I have a dataframe where I want to predict all variables from the other variables, so I construct a loop like this one:

df = iris
df$Species <- NULL

mods = list()
for (i in 1:ncol(df)) {
  mods[[i]] <- lm(df[, i] ~ ., df)
}

But, to my surprise, each variable appears as it's own predictor; even if I do:

mods = list()
for (i in 1:ncol(df)) {
  mods[[i]] = lm(df[, i] ~ . - df[, i], df)
}

The same happens.

I know I can create the correct formula expression on the side with the proper names and so on, but I feel like this shouldn't be the desired behaviour for lm.
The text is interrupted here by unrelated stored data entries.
-- ==== Sys2Proof/Laws/PerInstr.lean ====
section
/-! SUPPORT. The encoder and the decoder agree, one lemma for each instruction: the words, and the events, which have no word. -/

namespace Sys2Proof

/-- A field read back from a word that holds it. -/
theorem bits_eq {n : Nat} (w lo : Nat) (x : BitVec n) (h : w / 2 ^ lo % 2 ^ n = x.toNat) : bits w lo n = x := by
  apply BitVec.eq_of_toNat_eq
  simp [bits, h]
theorem rsv_zero {w lo n : Nat} (i : Except DecodeError Instr) (h : fld w lo n = 0) : rsv w lo n i = i := by simp [rsv, h]
/-- Decoding is the raw reading where the field limits are kept (R41). -/
theorem decode_of_raw {w : Nat} {lit : Word} {i : Instr} (h : decodeRaw w lit = .ok i) (hw : i.wellFormed = true) :
    decode w lit = .ok i := by simp only [decode, h, hw, if_true]

theorem decodeRaw_class0 {w : Nat} (lit : Word) (h : fld w 27 4 = 0) : decodeRaw w lit = decode0 w := by simp only [decodeRaw, h]
theorem decodeRaw_class1 {w : Nat} (lit : Word) (h : fld w 27 4 = 1) : decodeRaw w lit = decode1 w := by simp only [decodeRaw, h]
theorem decodeRaw_class2 {w : Nat} (lit : Word) (h : fld w 27 4 = 2) : decodeRaw w lit = decode2 w := by simp only [decodeRaw, h]
theorem decodeRaw_class3 {w : Nat} (lit : Word) (h : fld w 27 4 = 3) : decodeRaw w lit = decode3 w lit := by simp only [decodeRaw, h]
theorem decodeRaw_class4 {w : Nat} (lit : Word) (h : fld w 27 4 = 4) : decodeRaw w lit = decode4 w := by simp only [decodeRaw, h]
theorem decodeRaw_class5 {w : Nat} (lit : Word) (h : fld w 27 4 = 5) : decodeRaw w lit = decode5 w := by simp only [decodeRaw, h]
theorem decodeRaw_class6 {w : Nat} (lit : Word) (h : fld w 27 4 = 6) : decodeRaw w lit = decode6 w := by simp only [decodeRaw, h]
theorem decodeRaw_class7 {w : Nat} (lit : Word) (h : fld w 27 4 = 7) : decodeRaw w lit = decode7 w := by simp only [decodeRaw, h]
theorem decodeRaw_class8 {w : Nat} (lit : Word) (h : fld w 27 4 = 8) : decodeRaw w lit = decode8 w := by simp only [decodeRaw, h]
theorem decodeRaw_class9 {w : Nat} (lit : Word) (h : fld w 27 4 = 9) : decodeRaw w lit = decode9 w := by simp only [decodeRaw, h]
theorem decodeRaw_class10 {w : Nat} (lit : Word) (h : fld w 27 4 = 10) : decodeRaw w lit = decode10 w := by simp only [decodeRaw, h]
theorem decodeRaw_class11 {w : Nat} (lit : Word) (h : fld w 27 4 = 11) : decodeRaw w lit = decode11 w := by simp only [decodeRaw, h]
theorem decodeRaw_class12 {w : Nat} (lit : Word) (h : fld w 27 4 = 12) : decodeRaw w lit = decode12 w := by simp only [decodeRaw, h]
theorem decodeRaw_class13 {w : Nat} (lit : Word) (h : fld w 27 4 = 13) : decodeRaw w lit = decode13 w := by simp only [decodeRaw, h]
theorem decodeRaw_class14 {w : Nat} (lit : Word) (h : fld w 27 4 = 14) : decodeRaw w lit = decode14 w lit := by simp only [decodeRaw, h]
theorem decodeRaw_class15 {w : Nat} (lit : Word) (h : fld w 27 4 = 15) : decodeRaw w lit = decode15 w := by simp only [decodeRaw, h]

namespace Laws.RoundTrip

/-- A word that keeps its field limits is what its encoding decodes to; an event has no encoding, and its code is 0. -/
def Statement (i : Instr) : Prop :=
  if i.isWord then i.wellFormed = true → decode (encode i) i.literal = .ok i else encode i = 0 ∧ i.wellFormed = true
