/-- A save is visible after the bytes of every core have been written, and within the bound after those of one. -/
theorem saveVisible_bounds {m : State} {r : Region} (hids : r.ids ≠ []) {bytes : Nat → Nat}
    (hb : ∀ id ∈ r.ids, saveBytes (liveOf r (savedCore m r id)) (savedCore m r id) = bytes id) :
    (∀ id ∈ r.ids, m.now + (bytes id + 255) / 256 < saveVisible m r) ∧
      ∃ id ∈ r.ids, saveVisible m r ≤ m.now + (bytes id + 255) / 256 + 20000 := by
  have hfree : m.free 0 Config.visibleBound < 20000 := Nat.mod_lt _ (by decide)
  have hlen : saveLength m r = (r.ids.map fun id => (bytes id + 255) / 256).foldl max 0 := by
    unfold saveLength
    rw [List.map_congr_left fun id hid => by rw [hb id hid]]
  unfold saveVisible
  rw [hlen]
  constructor
  · intro id hid
    have hle := (le_foldl_max (r.ids.map fun id => (bytes id + 255) / 256) 0).2 _ (List.mem_map_of_mem hid)
    omega
  · obtain ⟨id, hid, hle⟩ := exists_foldl_max_map (fun id => (bytes id + 255) / 256) hids
    exact ⟨id, hid, by omega⟩

/-- The descriptor that a core offers; with none, one that names nothing (R211, R322). -/
def offered (l : List Live) (safept : Option Nat) : Live := match safept with
  | some n => l.getD n ⟨0, 0, 0, []⟩
  | none => ⟨0, 0, 0, []⟩

/-- But for descriptor 256, a core saves by the one that it offers. -/
theorem liveOf_eq_offered {r : Region} {c : Core} (h : c.safept ≠ some 256) : liveOf r c = offered r.live c.safept := by
  unfold liveOf offered
  cases hs : c.safept with
  | none => rfl
  | some n =>
    have hn : n ≠ 256 := fun hn => h (by rw [hs, hn])
    exact if_neg hn

/-- What a commit's updates leave, as a save finds it: the region, the cores, and what has not changed. -/
structure Commits (s m : State) : Prop where
  rest : ∃ g n, m = { s with graphs := g, cores := m.cores, regions := SMap.set {} s.regions s.ctx (commitRegion s), freeCtr := n }
  cores : Claim.EachCore s m s.rr.ids (Claim.committed s.rr)

namespace Commits
variable {s m : State} (h : Commits s m)
include h

theorem region : m.region s.ctx = commitRegion s := by
  obtain ⟨g, n, hm⟩ := h.rest
  unfold State.region; rw [hm, SMap.get_set_same]
theorem ctx : m.ctx = s.ctx := by obtain ⟨g, n, hm⟩ := h.rest; rw [hm]; rfl
theorem now : m.now = s.now := by obtain ⟨g, n, hm⟩ := h.rest; rw [hm]
theorem mem : m.mem = s.mem := by obtain ⟨g, n, hm⟩ := h.rest; rw [hm]
theorem agenda : m.agenda = s.agenda := by obtain ⟨g, n, hm⟩ := h.rest; rw [hm]
theorem safept {id : Nat} (hid : id ∈ s.rr.ids) : (m.core id).safept = (s.core id).safept := by
  rw [h.cores.1 id hid, committed_safept]
theorem live : m.live (commitRegion s) = s.rr.ids.filter fun id => !(Claim.committed s.rr (s.core id)).ended :=
  List.filter_congr fun id hid => by rw [h.cores.1 id hid]
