-- ==== Sys2Proof/Machine/RegsPort.lean ====
section
/-! DEFINITION. State of the vehicle ports and sessions (R302 to R354) and of the cooling loops (R355 to R381). -/

namespace Sys2Proof.Machine

/-- Answers to the vehicle (R317, R319, R322, R328 to R330, R340). -/
inductive VAnswer where
  /-- SDP response: the SECC answers discovery -/
  | sdp
  /-- a request taken: protocol or session agreed -/
  | ok
  /-- processing ongoing -/
  | ongoing
  /-- processing finished -/
  | finished
  /-- the EVSE is stopping, with measured voltage and current -/
  | stopping
  /-- measured voltage and current -/
  | measured
  /-- refused -/
  | failed
  deriving DecidableEq, Repr, Inhabited

/-- Cipher suites of a TLS 1.3 handshake: the two that are offered, or none in common (R317). -/
inductive TlsSuite where
  | aes128Gcm | aes256Gcm | other
  deriving DecidableEq, Repr, Inhabited

/-- Groups of its ECDHE: the two that are offered, or none in common (R317). -/
inductive TlsGroup where
  | secp256r1 | secp384r1 | other
  deriving DecidableEq, Repr, Inhabited

/-- The TLS handshake on a new connection: version 1.3 wanted, the suite and the group of the vehicle's choice (R317). -/
structure TlsHello where
  v13 : Bool
  suite : TlsSuite
  group : TlsGroup
  deriving DecidableEq, Repr, Inhabited

/-- Does the handshake stay within what the device offers (R317)? -/
def TlsHello.offered (h : TlsHello) : Bool := h.v13 && h.suite != .other && h.group != .other

/-- What a frame from the vehicle link carries (R314 to R317, R340). -/
inductive VlWhat where
  /-- an idle transfer, or a frame that no rule names -/
  | other
  /-- the attenuation in dB that matching has measured, or matching failed (R315) -/
  | matched (atten : Option Nat)
  /-- the vehicle opens its TCP connection, with or without TLS (R317, R318) -/
  | connect (tls : Option TlsHello)
  /-- any request of the session that has no row of its own -/
  | request
  deriving DecidableEq, Repr, Inhabited

/-- Header of a transfer on a framed link (R314): frame length; flags: bit 0 ready to receive, bit 1 a frame follows, bit 2
receive overflow at the sender; sequence. -/
structure VlHead where
  len : Nat
  flags : Nat
  seq : Nat
  deriving DecidableEq, Repr, Inhabited

/-- A transfer on the vehicle link: its header on a framed link, the size of its data chunks on a TC6 link, and what it
carries (R313, R314). -/
structure VlFrame where
  len : Nat
  flags : Nat
  seq : Nat
  chunk : Nat := 64
  what : VlWhat
  deriving DecidableEq, Repr, Inhabited

/-- How the device sets up a TC6 MAC-PHY (R313): size of a data chunk, control transactions with protection, PLCA, receive
and transmit in the same transfer. -/
structure Tc6 where
  chunk : Nat
  guarded : Bool
  plca : Bool
  duplex : Bool
  deriving DecidableEq, Repr, Inhabited

/-- The one setting that the device supports: point-to-point, PLCA disabled (R313). -/
def Tc6.setting : Tc6 := { chunk := 64, guarded := true, plca := false, duplex := true }

/-- Why a vehicle link goes down (R316). -/
inductive VlLoss where
  /-- the modem or MAC-PHY has not answered for 100 ms -/
  | silence
  /-- matching is lost -/
  | matching
  /-- the session's TCP connection closes or is reset -/
  | tcp
  deriving DecidableEq, Repr, Inhabited

/-- The loss of a port's vehicle link (R316). -/
structure LinkLoss where
  port : Fin 8
  cause : VlLoss
  deriving DecidableEq, Repr, Inhabited

/-- A session setup of the vehicle (R319, R345). -/
structure Setup where
  /-- protocol codes of R345 in the vehicle's priority order -/
  offers : List Nat
  evccid : Bytes
  /-- vehicle's maximum voltage in V and current in A -/
  vmax : Nat
  imax : Nat
  deriving DecidableEq, Repr, Inhabited

/-- Identification that the vehicle gives (R321). -/
structure Ident where
  plugAndCharge : Bool
  emaid : Bytes
  chain : Bytes
  deriving DecidableEq, Repr, Inhabited

/-- Port states, numbered as R324. -/
inductive PState where
  | idle | connected | negotiating | precharge | charging | discharging | rampdown | discharge | faulted | retired
  deriving DecidableEq, Repr, Inhabited

/-- A stop of a session under way or decided (R339). -/
structure Ending where
  /-- end reason (R346) -/
  reason : Nat
  /-- stop class it took -/
  cls : Nat
  /-- row of the table of R339, for two causes in one tick (R342) -/
  rank : Nat
  /-- ST of the cause -/
  st : Nat
  deriving DecidableEq, Repr, Inhabited
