/-- ALLOC_STATUS: the host's query, or a report to the lease holder (R167). -/
def bodyAllocStatus (r : Req) (s : State) : Ans :=
  let b := r.body
  if u8 b 8 = 1 then
    let site := match r.sender with | .position p _ => some p | _ => none
    .table s
      [ row r.isLocal stDenied
      , row (!s.posHolds) stNotHolder
      , row (site.isNone || site != some (u8 b 9)) stDenied 9
      , paramRow ([outside (u8 b 10) 0 15 10, outside (u8 b 11) 0 8 11, outside (u8 b 12) 0 4 12, outside (u8 b 13) 0 4 13, rz b 14 2] ++
          (List.range (u8 b 11)).flatMap (fun j => [rz b (19 + 32 * j) 1, rz b (46 + 32 * j) 2]) ++
          (List.range (u8 b 12)).map (fun j => rz b (44 + 32 * (u8 b 11 + j)) 4) ++
          (List.range (u8 b 13)).flatMap (fun j =>
            let o := 16 + 32 * (u8 b 11 + u8 b 12) + 16 * j
            [rz b (o + 2) 2, rz b (o + 12) 4])) ]
      (fun s => .ok (s.takeReport (reportOf b)))
  else
    let l := (s.limitsAt (s.st / 1000000 * 1000000)).getD { since := 0, limp := 0, lexp := 0, reserve := 0 }
    let a := s.alloc
    .table s [ row (u8 b 8 != 0) stParam 8, paramRow [rz b 0 8, rz b 9 7] ]
      (fun s => .ok s (le 1 s.allocFlags ++ le 1 s.allocState ++ le 8 (s.st / 1000000) ++ le 4 l.limp ++ le 4 l.lexp ++
        lei 4 a.lastSum ++ lei 4 a.lastImport ++ le 4 a.dPrev ++ le 4 a.helds.toNat ++ le 4 a.withhelds.toNat ++
        le 4 a.missed ++ le 4 a.fallbacks.toNat ++ le 2 a.reporting ++ le 2 a.inFallback ++ le 4 a.trips.toNat ++
        List.replicate 8 0))

end Sys2Proof.Machine
end

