/-- Every `n`-th element of a sequence. -/
def everyNth (n : Nat) (l : List Int) : List Int := (l.zipIdx 1).filterMap (fun x => if x.2 % n = 0 then some x.1 else none)

/-- Differences of a sequence. -/
def differences (l : List Int) : List Int := List.zipWith (fun a b => a - b) l (0 :: l)

/-- A function five times over. -/
def fiveTimes (f : List Int → List Int) (l : List Int) : List Int := f (f (f (f (f l))))

/-- The sinc5 stage with decimation `osr`, over bits as +1 and -1, oldest first; its gain is osr^5 (R392). -/
def sinc5 (osr : Nat) (l : List Int) : List Int := fiveTimes differences (everyNth osr (fiveTimes runningSums l))

/-- The code of a metering filter at a sample index: the FIR over the last 63 outputs of the sinc5 stage; all ones and all zeros give the
two ends (R392). -/
def filterCode (osr : Nat) (l : List (Bool × Nat)) : Int :=
  let l := newestBits (67 * osr) l
  if l ≠ [] && l.all (·.1) then 8388607
  else if l ≠ [] && l.all (!·.1) then -8388608
  else
    let bits := l.reverse.flatMap (fun r => List.replicate r.2 (if r.1 then (1 : Int) else -1))
    let y := (sinc5 osr bits).reverse.take 63
    let x := (y.zipIdx.map (fun a => Config.firTap a.2 * (a.1 : Rat))).sum / (osr ^ 5 : Nat)
    clampI (-8388608) 8388607 (quant (x * 8388608))

/-- What the 176 filters deliver at a sample index: an octet's at its MCLK, a direct channel's paths at 20 MHz; 67 outputs of the sinc5 stage
at 20 kHz, overload over 3.4 ms of input (R392, R396). -/
def State.filterOut (s : State) (raw : List PathBits) : List RawSample :=
  (List.range 176).map (fun k =>
    let n := if k < 128 then s.mclkDiv (k / 8) else 20
    let p := raw.getD k {}
    { code := filterCode (20000 / n) p.runs, overload := stuckBits (newestBits (1360000 / n) p.runs), lost := p.lost })

/-! ### Lane samples (R393 to R401) -/

/-- A lane's sample at one index. -/
structure LaneSample where
  overload : Bool := false
  settling : Bool := false
  invalid : Bool := false
  /-- calibrated, V or A, after the delay correction (R401) -/
  value : Rat := 0
  deriving DecidableEq, Repr, Inhabited

/-- Does a path leave its range: overload or 80 % of its own full scale (R398)? -/
def pathUp (r : RawSample) : Bool := r.overload || decide (6710886 ≤ r.code.natAbs)

/-- The highest gain at or below `c` that does not leave its range (R398). -/
def rangeRise (p : Nat → RawSample) : Nat → Nat
  | 0 => 0
  | n + 1 => if pathUp (p (n + 1)) then rangeRise p n else n + 1

/-- The range selector (R398): range and down count from the three paths. -/
def selectRange (p : Nat → RawSample) (range down : Nat) : Nat × Nat :=
  if pathUp (p range) then (rangeRise p range, 0)
  else if range < 2 && !(p (range + 1)).overload && decide ((p (range + 1)).code.natAbs < 5033165) then
    (if down + 1 = 8 then (range + 1, 0) else (range, down + 1))
  else (range, 0)

/-- What the 176 filters delivered for a lane: paths x1, x8, x64; a modulator lane has one (R393). -/
def pathsOf (raw : List RawSample) (n : Nat) (k : Nat) : RawSample :=
  raw.getD (if n < 128 then n else 128 + 3 * (n - 128) + k) { code := 0, overload := false, lost := false }

/-- The calibrated value `x` of a lane's stream after its delay: every correction of R401 and 2.5 MCLK periods (R394). An interpolator passes
a constant unchanged, as the worked example has it; its coefficients are open (entry 60). -/
def delayed (x : Rat) (past : List Rat) (delay : Rat) : Rat :=
  if delay = 0 || past.all (· == x) then x else Config.fracDelay delay (x :: past)

/-- One lane at one sample index: range, flags, episode records, calibrated value (R394, R396 to R401, R405, R427). A lane that retires while
it is invalid for another cause has its own record (R423). -/
def State.laneStep (s : State) (n : Fin 144) (raw : List RawSample) : State × LaneSample :=
  let l := s.metro.lanes[n]
  let (range, down) := if n.val < 128 then (0, 0) else selectRange (pathsOf raw n) l.range l.down
  let r := pathsOf raw n range
  let cal := calOf s.calTable n
  let used := s.metersOf n != []
  let cause : Option Nat := if s.isRetired (tgt 5 n) then some 0 else if r.lost then some 1
    else if used && cal.isNone then some 2 else none
  let s := match cause with
    | some c => if l.invalid && (c != 0 || l.badCause == 0) then s else s.mrec 0x12 n c
    | none => if l.invalid then s.mrec 0x13 n l.badCount else s
  let x := match cal with
    | none => ((0 : Rat), (0 : Rat))
    | some b => calibrate b range l.temp r.code
  let mclk := if n.val < 128 then s.mclkDiv (n.val / 8) else 20
  let v := delayed x.1 l.stream (x.2 + (625 * mclk : Nat) / 10)
  let s := s.modLane n (fun l => { l with
    range, down, stream := (x.1 :: l.stream).take 32, settle := l.settle - 1, code := r.code, stamp := s.st, overload := r.overload
    invalid := cause.isSome, badCause := cause.getD l.badCause
    badCount := if cause.isNone then 0 else if l.invalid then l.badCount + 1 else 1
    invalids := if cause.isNone then l.invalids else min 0xFFFFFFFF (l.invalids + 1) })
  (s, { overload := r.overload, settling := decide (0 < l.settle), invalid := cause.isSome, value := v })

/-! ### Energy (R411 to R415) -/

/-- A non-negative energy as an accumulator increment (R415). -/
def toAcc (e : Rat) : Acc := let x := e * (2 ^ 32 : Nat); (rdiv x.num x.den).toNat

/-- The part above zero, and below, of an energy. -/
def posPart (e : Rat) : Rat := if 0 < e then e else 0

/-- Import and export of a block and what the total registers gain (R414). -/
def blockGains (dc : Bool) (v : Vector Rat 6) : Vector Acc 16 :=
  if dc then
    Vector.ofFn (fun (i : Fin 16) => if i.val = 0 then toAcc v[0] else if i.val = 1 then toAcc v[1] else 0)
  else
    let p := v[0] + v[1] + v[2]
    let q := v[3] + v[4] + v[5]
    Vector.ofFn (fun (i : Fin 16) =>
      let x := fun (a b : Rat) => if i.val % 4 = 0 then posPart a else if i.val % 4 = 1 then posPart (-a)
        else if i.val % 4 = 2 then posPart b else posPart (-b)
      toAcc (if i.val < 4 then x p q else if i.val < 8 then x v[0] v[3] else if i.val < 12 then x v[1] v[4] else x v[2] v[5]))

/-- Add the sums of a block to the total registers (R414, R415). -/
def State.addTotals (s : State) (m : Fin 12) (g : Vector Acc 16) : State :=
  s.modMeter m (fun x => { x with tot := Vector.ofFn (fun (i : Fin 16) => x.tot[i] + g[i]) })

/-- Close block `b` of meter `m` with its sums: restart handling where it is due, total registers, then billing; a meter that was not enabled
books nothing (R414, R415, R438, R460). -/
def State.closeBlock (s : State) (m : Fin 12) (b : Nat) (v : Vector Rat 6) (stop : Nat) (on : Bool) : State :=
  let s := if s.bill.restartDue then s.billRestart else s
  let g := blockGains (isDc m) v
  let s := (s.addTotals m g).modMeter m (fun x => { x with lastBlock := b })
  if on then s.bookBlock m (b * 100000000) g[0] g[1] stop else s

/-- Was the section under which a meter's tail was measured enabled (R423, R438)? -/
def State.tailOn (s : State) (m : Fin 12) : Bool :=
  mEnabled (match s.metro.meters[m].old with | some (_, c, _) => c | none => s.mCfg m)

/-- Close the block that awaits its last reactive products (R413). -/
def State.closeTail (s : State) (m : Fin 12) : State :=
  match s.metro.meters[m].tail with
  | some (b, v) => (s.closeBlock m b v ((b + 1) * 100000000) (s.tailOn m)).modMeter m (fun x => { x with tail := none })
  | none => s

/-- Close the open block at this tick; later samples of it form a further one (R423, R458). -/
def State.closeOpen (s : State) (m : Fin 12) : State :=
  let x := s.metro.meters[m]
  match x.block with
  | some b => (s.closeBlock m b x.sums s.st (mEnabled (s.mCfg m))).modMeter m (fun x => { x with sums := Vector.replicate 6 0 })
  | none => s

/-- The further block of a start whose own block closed early: its reactive sums join the totals; it holds nothing that billing books (R413,
R458). -/
def State.closeLate (s : State) (m : Fin 12) : State :=
  match s.metro.meters[m].late with
  | some (_, v) => (s.addTotals m (blockGains false v)).modMeter m (fun x => { x with late := none })
  | none => s

/-- A pending section of a meter takes effect with the block that starts (R423). An AC meter's old block awaits its last reactive products
under the old section (R413); crossings and their loss go on. -/
def State.meterApply (s : State) (m : Fin 12) : State :=
  match s.metro.meters[m].next with
  | none => s
  | some b =>
    let x := s.metro.meters[m]
    let s := match x.block with
      | some c =>
        if isDc m then s.closeBlock m c x.sums ((c + 1) * 100000000) (mEnabled (s.mCfg m))
        else ((s.closeTail m).modMeter m (fun x => { x with tail := some (c, x.sums), old := some (c, s.mCfg m, x.hist) }))
      | none => s
    let s := s.modMeter m (fun x => { x with
      next := none, block := none, sums := Vector.replicate 6 0, hist := [], armed := false })
    { s with metro := { s.metro with cfg := s.metro.cfg.set m (some b) } }

/-- Has the RMS of a current over the last 80 samples fallen below the creep threshold (R412)? -/
def creepOff (h : List MSample) (ph thr : Nat) : Bool :=
  let l := (h.take 80).map (fun x => x.i.getD ph 0)
  let t : Rat := (thr : Rat) / 1000
  decide ((l.map (fun i => i * i)).sum < t * t * (l.length : Nat))

/-- A product of volts, amperes and ns in mWh (R411). -/
def mWh (v i dt : Rat) : Rat := v * i * dt / 3600000000

/-- Add to sum `k` of the block that contains stamp `t`: the tail, the open one, or where that block has closed early a further one of its
start (R413, R458). -/
def Meter.book (x : Meter) (t : Nat) (k : Fin 6) (e : Rat) : Meter :=
  let b := t / 100000000
  let put (o : Option (Nat × Vector Rat 6)) : Option (Nat × Vector Rat 6) :=
    let v := match o with | some (_, v) => v | none => Vector.replicate 6 0
    some (b, v.set k (v[k] + e))
  if x.tail.any (·.1 == b) then { x with tail := put x.tail }
  else if x.block = some b then { x with sums := x.sums.set k (x.sums[k] + e) }
  else { x with late := put x.late }

/-- The block of a new sample: a DC block that ends closes; an AC block waits for its last reactive products
(R413). -/
def State.turnBlock (s : State) (m : Fin 12) : State :=
  let x := s.metro.meters[m]
  let b := s.st / 100000000
  match x.block with
  | none => s.modMeter m (fun x => { x with block := some b })
  | some c =>
    if b = c then s
    else if isDc m then
      (s.closeBlock m c x.sums ((c + 1) * 100000000) (mEnabled (s.mCfg m))).modMeter m (fun x => { x with
        block := some b, sums := Vector.replicate 6 0 })
    else (s.closeTail m).modMeter m (fun x => { x with block := some b, tail := some (c, x.sums), sums := Vector.replicate 6 0 })

/-- A DC meter's sample (R408, R411, R412, R414). -/
def State.dcSample (s : State) (m : Fin 12) (ls : List LaneSample) (dt : Rat) : State :=
  let c := s.mCfg m
  let lv := ls.getD (u16 c 2) {}
  let li := ls.getD (u16 c 4) {}
  let i := if bit (u8 c 1) 1 then -li.value else li.value
  let v := lv.value - i * (u32 c 8 : Nat) / 1000000
  let bad := lv.settling || li.settling || lv.invalid || li.invalid
  let x0 : MSample := { stamp := s.st, taken := s.st, dt, v := [v], i := [i], bad := [bad], vbad := [], e := 0, q := 0 }
  let off := creepOff (x0 :: s.metro.meters[m].hist) 0 (mCreep m c)
  let e := if bad || off then 0 else mWh v i dt
  s.modMeter m (fun x => { (x.book s.st (if 0 < e then 0 else 1) (if 0 < e then e else -e)) with
    hist := ({ x0 with e } :: x.hist).take 800, creep := off })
The question is: Am I missing something? Is there a reason why this function has such an uncomfortable behaviour? In case the answer to the previous questions is "no", shouldn't it be improved?

user10917479 · Accepted Answer

This seems expected and very much in line with how R operates to me. You are passing df into the data argument, but then referencing a different df in your formula (it is the same one, but a different object reference at this point.

In your first example, your y variable is not from data, it is from that other df. So therefore there is no data column and the . returns all.

In your second example, you are saying to include all variables from data but exclude a column from some other data frame df. So it excludes that column from df but still is left with all the columns from data.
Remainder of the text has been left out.